/-! ### The block's ports -/

-- P6's end: a fault, then a refused descriptor; STATUS and ERR read as R37 says
theorem test_refused : ends (exec (.bbPulll .b0 4) (withB0 5 3))
    (fun s => s.csrRead 0 == 1 && s.csrRead 1 == 3 && ends (issue 0xFF s) (fun t => t == s) &&
      ends (hostAct .reset s) (fun t => t.csrRead 0 == 0 && t.b0 == ⟨0, 0⟩)) = true := by decide +kernel
theorem test_host_write : ends (hostAct (.memWrite 0xFFFF 7) (cells 0xFFFE [5, 6] r))
    (fun t => t.data 0xFFFE 2 == [5, 7] && t.mem == [(0xFFFE, 5), (0xFFFF, 7)]) = true := by decide +kernel
theorem test_host_read : ends (hostAct (.memRead 0xFFFF) (cells 0xFFFE [5, 6] r))
    (fun t => t.replies == [.cell 6]) = true := by decide +kernel
theorem test_host_drain : ends (hostAct (.drain 2) { r with sink := [1, 2, 3, 4], sinkCnt := 4, drained := 1 })
    (fun t => t.replies == [.bytes [2, 3]] && t.drained == 3 && t.sink == [1, 2, 3, 4]) = true := by decide +kernel
theorem test_fetch_word : ends (step (r.withFetchWord 128 0x00000000000000000000001300005011))
    (fun t => t.b0 == ⟨0x13, 5⟩ && t.pending == []) = true := by decide +kernel
-- R268: FAULTED became 1, so the run has no result, although a reset comes after
theorem test_faulted_run_has_no_result : runResult 2 { r with pending := [.issue 0xFF, .reset] } = none ∧
    (runResult 2 { r with pending := [.reset, .issue 0] }).isSome = true := by decide +kernel
theorem test_step_idle : ends (step r) (fun t => t == r) = true := by decide +kernel

/-! ### Witnesses for the statements' hypotheses -/

theorem reset_unfaulted : r.faulted = false := rfl
theorem reset_meets_invariant : r.Inv := State.Inv.of_check (by decide +kernel)

theorem witness_DecodeOfEncodedCommand : (Instr.bbPushl .b1 64 5).wf = true ∧ (Instr.bbAppf .b3 .b2).wf = true := by decide
theorem witness_DecodeAgreesWithMasks : (0x00040214 : Desc) &&& Opcode.bbPullr.mask = Opcode.bbPullr.matchBits ∧
    (unpack 0x00040214).n.toNat ≤ 64 ∧ decode 0x00040214 = .ok (.bbPullr .b2 64) := by decide
/-- R85 (a) to (f), one each: an unassigned opcode is one below an assigned one, n = 65. -/
theorem witness_IllegalDescriptorRaisesIllegal :
    r.faulted = false ∧ IllegalForm (unpack 0x00400000) ∧ IllegalForm (unpack 0x17) ∧ IllegalForm (unpack 0x410) ∧
    IllegalForm (unpack 0x00000001000000020000000000000060) ∧ IllegalForm (unpack 0x41011) ∧ IllegalForm (unpack 0x516) :=
  ⟨rfl, .inl (by decide), .inr (.inl fun o => by cases o <;> decide),
    .inr (.inr ⟨.bbClr, by decide, .inl (.inr (.inr (.inl (by decide))))⟩),
    .inr (.inr ⟨.htbBuild, by decide, .inl (.inr (.inr (.inr (.inr (.inr (.inr (.inr (.inr (by decide)))))))))⟩),
    .inr (.inr ⟨.bbPushl, by decide, .inr (.inl (by decide))⟩),
    .inr (.inr ⟨.bbAppf, by decide, .inr (.inr (by decide))⟩)⟩
theorem witness_LegalDescriptor : ¬ IllegalForm (unpack 0x40011) := by
  rintro (h | h | ⟨o, ho, h⟩)
  · exact absurd h (by decide)
  · exact h .bbPushl (by decide)
  · have hp : o = .bbPushl := by revert ho; cases o <;> decide
    subst hp
    rcases h with h | h | h
    · exact absurd h (by unfold StrayBits; decide)
    · exact absurd h (by decide)
    · exact absurd h.1 (by decide)

/-- A stray bit for every operation: bit 22 is reserved. -/
theorem witness_StrayRaisesIllegal (o : Opcode) :
    ∃ d : Desc, (unpack d).op = o.code ∧ StrayBits o (unpack d) :=
  ⟨o.matchBits ||| 0x400000, by cases o <;> decide, .inl (by cases o <;> decide)⟩

theorem witness_StepRunsDecodedCommand :
    (r.withFetchWord 128 0x83).pending = .issue 0x83 :: [] ∧ decode 0x83 = .ok .chdRun ∧
    (r.withFetchWord 128 0x84).pending = .issue 0x84 :: [] ∧ decode 0x84 = .error .unassignedOpcode ∧
    (Instr.chdPush 7).wf = true ∧ r.pending = [] := by decide +kernel

/-- The reset state after a fault. -/
def f : State := r.faultedBy .underflow

theorem witness_FaultedBlockRefusesDescriptors :
    f.faulted = true ∧ HostAction.drain 1 ≠ .reset ∧ ∃ t, hostAct (.drain 1) f = .next t :=
  ⟨rfl, by decide, _, rfl⟩
theorem witness_ResetInputRestoresResetValues :
    HostAction.drain 1 ≠ .reset ∧ f.faulted = true ∧ ∃ t, hostAct (.drain 1) f = .next t := ⟨by decide, rfl, _, rfl⟩
theorem witness_ResetStateMeetsInvariant : Config.t0.wf := by decide +kernel
theorem witness_StepKeepsInvariant : (r.withFetchWord 128 0x5011).Inv ∧ ∃ t, step (r.withFetchWord 128 0x5011) = .next t :=
  ⟨State.Inv.of_check (by decide +kernel), (exists_of_ends (p := fun _ => true) (by decide +kernel)).imp fun _ h => h.1⟩
theorem witness_SinkOnlyGrows : HostAction.issue 0x15 ≠ .reset ∧
    ∃ t, hostAct (.issue 0x15) (withB0 0xABCD 16) = .next t ∧ (t.sink == [0xAB, 0xCD]) = true :=
  ⟨by decide, exists_of_ends (by decide +kernel)⟩
theorem witness_FaultEndsTheRun : HostAction.reset ∉ (r.withFetchWord 128 0x5011).pending ∧
    SafeRun 2 (r.withFetchWord 128 0x5011) ∧ f.faulted = true ∧ HostAction.reset ∉ f.pending ∧
    (∃ t, core.run 2 (r.withFetchWord 128 0x5011) = .next t ∧ (!t.faulted) = true) ∧
    (∃ t, core.run 3 f = .next t) ∧ (∃ t, core.run 1 (r.withFetchWord 128 0xFF) = .next t ∧ t.faulted = true) :=
  ⟨by decide +kernel, Option.isSome_iff_exists.1 (by decide +kernel), rfl, by decide,
    exists_of_ends (o := core.run 2 (r.withFetchWord 128 0x5011)) (by decide +kernel), ⟨f, rfl⟩,
    exists_of_ends (o := core.run 1 (r.withFetchWord 128 0xFF)) (by decide +kernel)⟩
theorem witness_HostTouchesOneCell : r.mem.wf ∧ (0xFFFF : Word).toNat < r.cfg.memWords ∧
    r.cfg.memWords ≤ (0x10000 : Word).toNat := by decide +kernel
theorem witness_HostDrainsInOrder : ({ r with sink := [1, 2] : State }).drained ≤
    ({ r with sink := [1, 2] : State }).sink.length := by decide +kernel
theorem witness_CsrMap : r.Inv ∧ BufReg.b3.bits.toNat = 3 := ⟨reset_meets_invariant, by decide⟩

/-- A state the frames speak about: cells, a slot, bits in b0 and b2, an output region. -/
def g : State := { cells 0 [66, 1, 66, 0, 5, 9] (withB0 5 3) with
  ct0 := slotOf [1, 0, 2, 2], ct3 := slotOf [1, 0, 2, 2], decState := .decodingBlock, b2 := ⟨2, 2⟩, outBase := 0xFFFE, outCap := 2 }

theorem g_meets_invariant : g.Inv := State.Inv.of_check (by decide +kernel)

theorem witness_CommandsWriteOnlyTheirRegisters : g.faulted = false ∧
    ∃ t, exec .chdRun g = .next t ∧ (!t.faulted && t.outCnt == 1) = true :=
  ⟨rfl, exists_of_ends (by decide +kernel)⟩
theorem witness_CommandsWriteOnlyTheirCells : g.Inv ∧ g.faulted = false ∧
    ∃ t, exec (.mtfeDump 0xFF00) g = .next t ∧ (!t.faulted) = true :=
  ⟨g_meets_invariant, rfl, exists_of_ends (by decide +kernel)⟩
theorem witness_FaultedCommandsKeepOtherCells : g.Inv ∧
    ∃ t, exec .chdRun { g with outCnt := 2 } = .next t ∧ t.faulted = true :=
  ⟨g_meets_invariant, exists_of_ends (by decide +kernel)⟩
theorem witness_FaultsAreEarlyOrLate : ({ g with outCnt := 2 : State }).Inv ∧ g.faulted = false ∧
    ∃ t, exec .chdRun { g with outCnt := 2 } = .next t ∧ t.faulted = true :=
  ⟨State.Inv.of_check (by decide +kernel), rfl, exists_of_ends (by decide +kernel)⟩
theorem witness_EveryCommandEnds : g.Inv := g_meets_invariant

theorem witness_RegionFaults :
    Instr.srcDst (.mtfeRun 0xFFFE 4 0) = some (0xFFFE, 4, 0) ∧ g.faulted = false ∧
    g.cfg.memWords < (0xFFFE : Word).toNat + (4 : Word).toNat ∧
    Instr.srcDst (.bwtFwd 0 4 3) = some (0, 4, 3) ∧ Overlap (0 : Word).toNat (4 : Word).toNat (3 : Word).toNat (4 : Word).toNat ∧
    (3 : Word).toNat + (4 : Word).toNat ≤ g.cfg.memWords ∧
    ¬ (Instr.runsInPlace (.bwtFwd 0 4 0) = true ∧ (0 : Word) = 0) := by
  unfold Overlap; decide +kernel
theorem witness_CellAboveByteRaisesRange : (cells 0 [65, 256] r).faulted = false ∧
    (0 : Word).toNat + (2 : Word).toNat ≤ (cells 0 [65, 256] r).cfg.memWords ∧
    (∃ x ∈ (cells 0 [65, 256] r).data (0 : Word).toNat (2 : Word).toNat, 255 < x) ∧
    ¬ Overlap (0 : Word).toNat (2 : Word).toNat (2 : Word).toNat (2 : Word).toNat := by
  unfold Overlap; decide +kernel
theorem witness_ZeroLengthCommands : r.faulted = false ∧ r.mem.wf ∧
    Instr.srcDst (.saBuild 0x10000 0 0x10000) = some (0x10000, 0, 0x10000) ∧
    (0x10000 : Word).toNat ≤ r.cfg.memWords := by decide +kernel
theorem witness_SessionCommands : r.faulted = false ∧ f.faulted = true := ⟨rfl, rfl⟩
theorem witness_ClearEmptiesOneRegister : (withB0 5 3).faulted = false := rfl

/-- len + n = 64 and 65, n = 64 and 65, and a stray bit. -/
theorem witness_PushCommands : (withB0 0x123456789ABCDEF 60).faulted = false ∧
    ((withB0 0x123456789ABCDEF 60).getBuf .b0).wf ∧
    ((withB0 0x123456789ABCDEF 60).getBuf .b0).len + (4 : BitVec 7).toNat ≤ 64 ∧ (4 : BitVec 7).toNat ≤ 64 ∧
    64 < ((withB0 0x123456789ABCDEF 60).getBuf .b0).len + (5 : BitVec 7).toNat ∧ 64 < (65 : BitVec 7).toNat ∧
    (r.getBuf .b0).len + (64 : BitVec 7).toNat ≤ 64 ∧
    (unpack 0x411).op = Opcode.bbPushl.code ∧ StrayBits .bbPushl (unpack 0x411) := by
  unfold StrayBits; decide +kernel
theorem witness_PullCommands : (withB0 5 3).faulted = false ∧ ((withB0 5 3).getBuf .b0).wf ∧
    (3 : BitVec 7).toNat ≤ ((withB0 5 3).getBuf .b0).len ∧ ((withB0 5 3).getBuf .b0).len < (4 : BitVec 7).toNat ∧
    64 < (65 : BitVec 7).toNat ∧ (unpack 0x80013).op = Opcode.bbPulll.code ∧ StrayBits .bbPulll (unpack 0x80013) := by
  unfold StrayBits; decide +kernel
theorem witness_FlushCommand : (withB0 0x2B5 10).faulted = false ∧ ((withB0 0x2B5 10).getBuf .b0).wf := by decide +kernel
/-- len mod 8 + other = 64 and 65. -/
theorem witness_AppendAndFlushCommand :
    ({ withB0 0x7F 7 with b1 := ⟨1, 57⟩ : State }).faulted = false ∧
    (∀ i, (({ withB0 0x7F 7 with b1 := ⟨1, 57⟩ : State }).getBuf i).wf) ∧
    7 % 8 + (({ withB0 0x7F 7 with b1 := ⟨1, 57⟩ : State }).getBuf .b1).len ≤ 64 ∧
    (∀ i, (({ withB0 0x7FFF 15 with b1 := ⟨1, 58⟩ : State }).getBuf i).wf) ∧
    64 < 15 % 8 + (({ withB0 0x7FFF 15 with b1 := ⟨1, 58⟩ : State }).getBuf .b1).len ∧
    (unpack 0x1516).op = 0x16 ∧ StrayBits .bbAppf (unpack 0x1516) :=
  ⟨rfl, fun i => by cases i <;> decide +kernel, by decide, fun i => by cases i <;> decide +kernel, by decide, by decide,
    by unfold StrayBits; decide⟩
theorem witness_PushThenPullReturnsField : (withB0 5 3).faulted = false ∧ ((withB0 5 3).getBuf .b0).wf ∧
    ((withB0 5 3).getBuf .b0).len + (61 : BitVec 7).toNat ≤ 64 ∧ (r.getBuf .b0).len = 0 ∧
    (∃ t, exec (.bbPushl .b0 61 7) (withB0 5 3) = .next t) := ⟨rfl, by decide +kernel, by decide, rfl, _, rfl⟩

/-- The spec's example string of 41_suffix_array R132, in memory. -/
def w : State := cells 0 [2, 1, 3, 1, 3, 1, 0] r

theorem w_sentinel : SentinelString (w.data (0 : Word).toNat (7 : Word).toNat) := sentinelOk_iff.1 (by decide +kernel)
theorem w_regions : w.faulted = false ∧ w.mem.wf ∧ (0 : Word).toNat + (7 : Word).toNat ≤ w.cfg.memWords ∧
    (7 : Word).toNat + (7 : Word).toNat ≤ w.cfg.memWords ∧ (14 : Word).toNat + (7 : Word).toNat ≤ w.cfg.memWords ∧
    ¬ Overlap (0 : Word).toNat (7 : Word).toNat (7 : Word).toNat (7 : Word).toNat ∧
    ¬ Overlap (7 : Word).toNat (7 : Word).toNat (14 : Word).toNat (7 : Word).toNat ∧
    (∀ x ∈ w.data (0 : Word).toNat (7 : Word).toNat, x ≤ 255) := by unfold Overlap; decide +kernel
theorem witness_SaBuildWritesSuffixArray : w.faulted = false ∧ w.mem.wf ∧
    SentinelString (w.data (0 : Word).toNat (7 : Word).toNat) := ⟨rfl, by decide +kernel, w_sentinel⟩
/-- No 0, a 0 before the end, and for the inverse no 0. -/
theorem witness_BrokenPreconditionWritesOnlyItsCells :
    ¬ SentinelString ((cells 0 [1, 2, 3] r).data (0 : Word).toNat (3 : Word).toNat) ∧
    ¬ SentinelString ((cells 0 [0, 1, 0] r).data (0 : Word).toNat (3 : Word).toNat) ∧
    ((cells 0 [1, 2, 3] r).data (0 : Word).toNat (3 : Word).toNat).count 0 ≠ 1 ∧
    (∀ x ∈ (cells 0 [1, 2, 3] r).data (0 : Word).toNat (3 : Word).toNat, x ≤ 255) ∧
    (cells 0 [1, 2, 3] r).faulted = false ∧ (cells 0 [1, 2, 3] r).mem.wf ∧
    ¬ Overlap (0 : Word).toNat (3 : Word).toNat (3 : Word).toNat (3 : Word).toNat :=
  ⟨fun h => absurd (sentinelOk_iff.2 h) (by decide +kernel), fun h => absurd (sentinelOk_iff.2 h) (by decide +kernel),
    by decide +kernel, by decide +kernel, rfl, by decide +kernel, by unfold Overlap; decide⟩
theorem witness_SuffixTypesMatchOrder : SentinelString [2, 1, 3, 1, 3, 1, 0] ∧ SentinelString [0] :=
  ⟨sentinelOk_iff.1 (by decide), sentinelOk_iff.1 (by decide)⟩
theorem witness_SaisAgreesWithResultLayer : SentinelString [2, 2, 1, 0] := sentinelOk_iff.1 (by decide)
theorem witness_BwtForwardOutput : w.faulted = false ∧ (∀ x ∈ w.data (0 : Word).toNat (7 : Word).toNat, x ≤ 255) ∧
    SentinelString (w.data (0 : Word).toNat (7 : Word).toNat) ∧
    ¬ Overlap (0 : Word).toNat (7 : Word).toNat (7 : Word).toNat (7 : Word).toNat :=
  ⟨rfl, w_regions.2.2.2.2.2.2.2, w_sentinel, w_regions.2.2.2.2.2.1⟩
theorem witness_BwtInverseOutput : (w.data (0 : Word).toNat (7 : Word).toNat).count 0 = 1 ∧
    (∀ x ∈ w.data (0 : Word).toNat (7 : Word).toNat, x ≤ 255) ∧ w.faulted = false ∧ w.mem.wf ∧
    ¬ Overlap (0 : Word).toNat (7 : Word).toNat (7 : Word).toNat (7 : Word).toNat :=
  ⟨by decide +kernel, w_regions.2.2.2.2.2.2.2, rfl, by decide +kernel, w_regions.2.2.2.2.2.1⟩
theorem witness_BwtInverseUndoesForward : w.faulted = false ∧ w.mem.wf ∧
    SentinelString (w.data (0 : Word).toNat (7 : Word).toNat) ∧
    ¬ Overlap (0 : Word).toNat (7 : Word).toNat (7 : Word).toNat (7 : Word).toNat ∧
    ¬ Overlap (7 : Word).toNat (7 : Word).toNat (14 : Word).toNat (7 : Word).toNat :=
  ⟨rfl, by decide +kernel, w_sentinel, w_regions.2.2.2.2.2.1, w_regions.2.2.2.2.2.2.1⟩
theorem witness_MtfRuns : w.faulted = false ∧ w.mem.wf ∧ MtfTable.wf w.te ∧ MtfTable.wf w.td ∧ w.td = w.te ∧
    (0 : Word) = 0 ∧ (∀ x ∈ w.data (0 : Word).toNat (7 : Word).toNat, x ≤ 255) ∧
    (0 : Word).toNat + (7 : Word).toNat ≤ w.cfg.memWords := by decide +kernel
theorem witness_MtfDumpWritesTable : r.faulted = false ∧ r.mem.wf ∧ MtfTable.wf r.te ∧ MtfTable.wf r.td ∧
    (0xFF00 : Word).toNat + 256 ≤ r.cfg.memWords ∧ r.cfg.memWords < (0xFF01 : Word).toNat + 256 := by decide +kernel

Exercise directions -> Both the first line of the records above and the line containing "(fun t => t.replies == [.cell" are to be transcribed exactly, together with every line between them, and nothing else.

Reply ->
/-! ### The block's ports -/

-- P6's end: a fault, then a refused descriptor; STATUS and ERR read as R37 says
theorem test_refused : ends (exec (.bbPulll .b0 4) (withB0 5 3))
    (fun s => s.csrRead 0 == 1 && s.csrRead 1 == 3 && ends (issue 0xFF s) (fun t => t == s) &&
      ends (hostAct .reset s) (fun t => t.csrRead 0 == 0 && t.b0 == ⟨0, 0⟩)) = true := by decide +kernel
theorem test_host_write : ends (hostAct (.memWrite 0xFFFF 7) (cells 0xFFFE [5, 6] r))
    (fun t => t.data 0xFFFE 2 == [5, 7] && t.mem == [(0xFFFE, 5), (0xFFFF, 7)]) = true := by decide +kernel
theorem test_host_read : ends (hostAct (.memRead 0xFFFF) (cells 0xFFFE [5, 6] r))
    (fun t => t.replies == [.cell 6]) = true := by decide +kernel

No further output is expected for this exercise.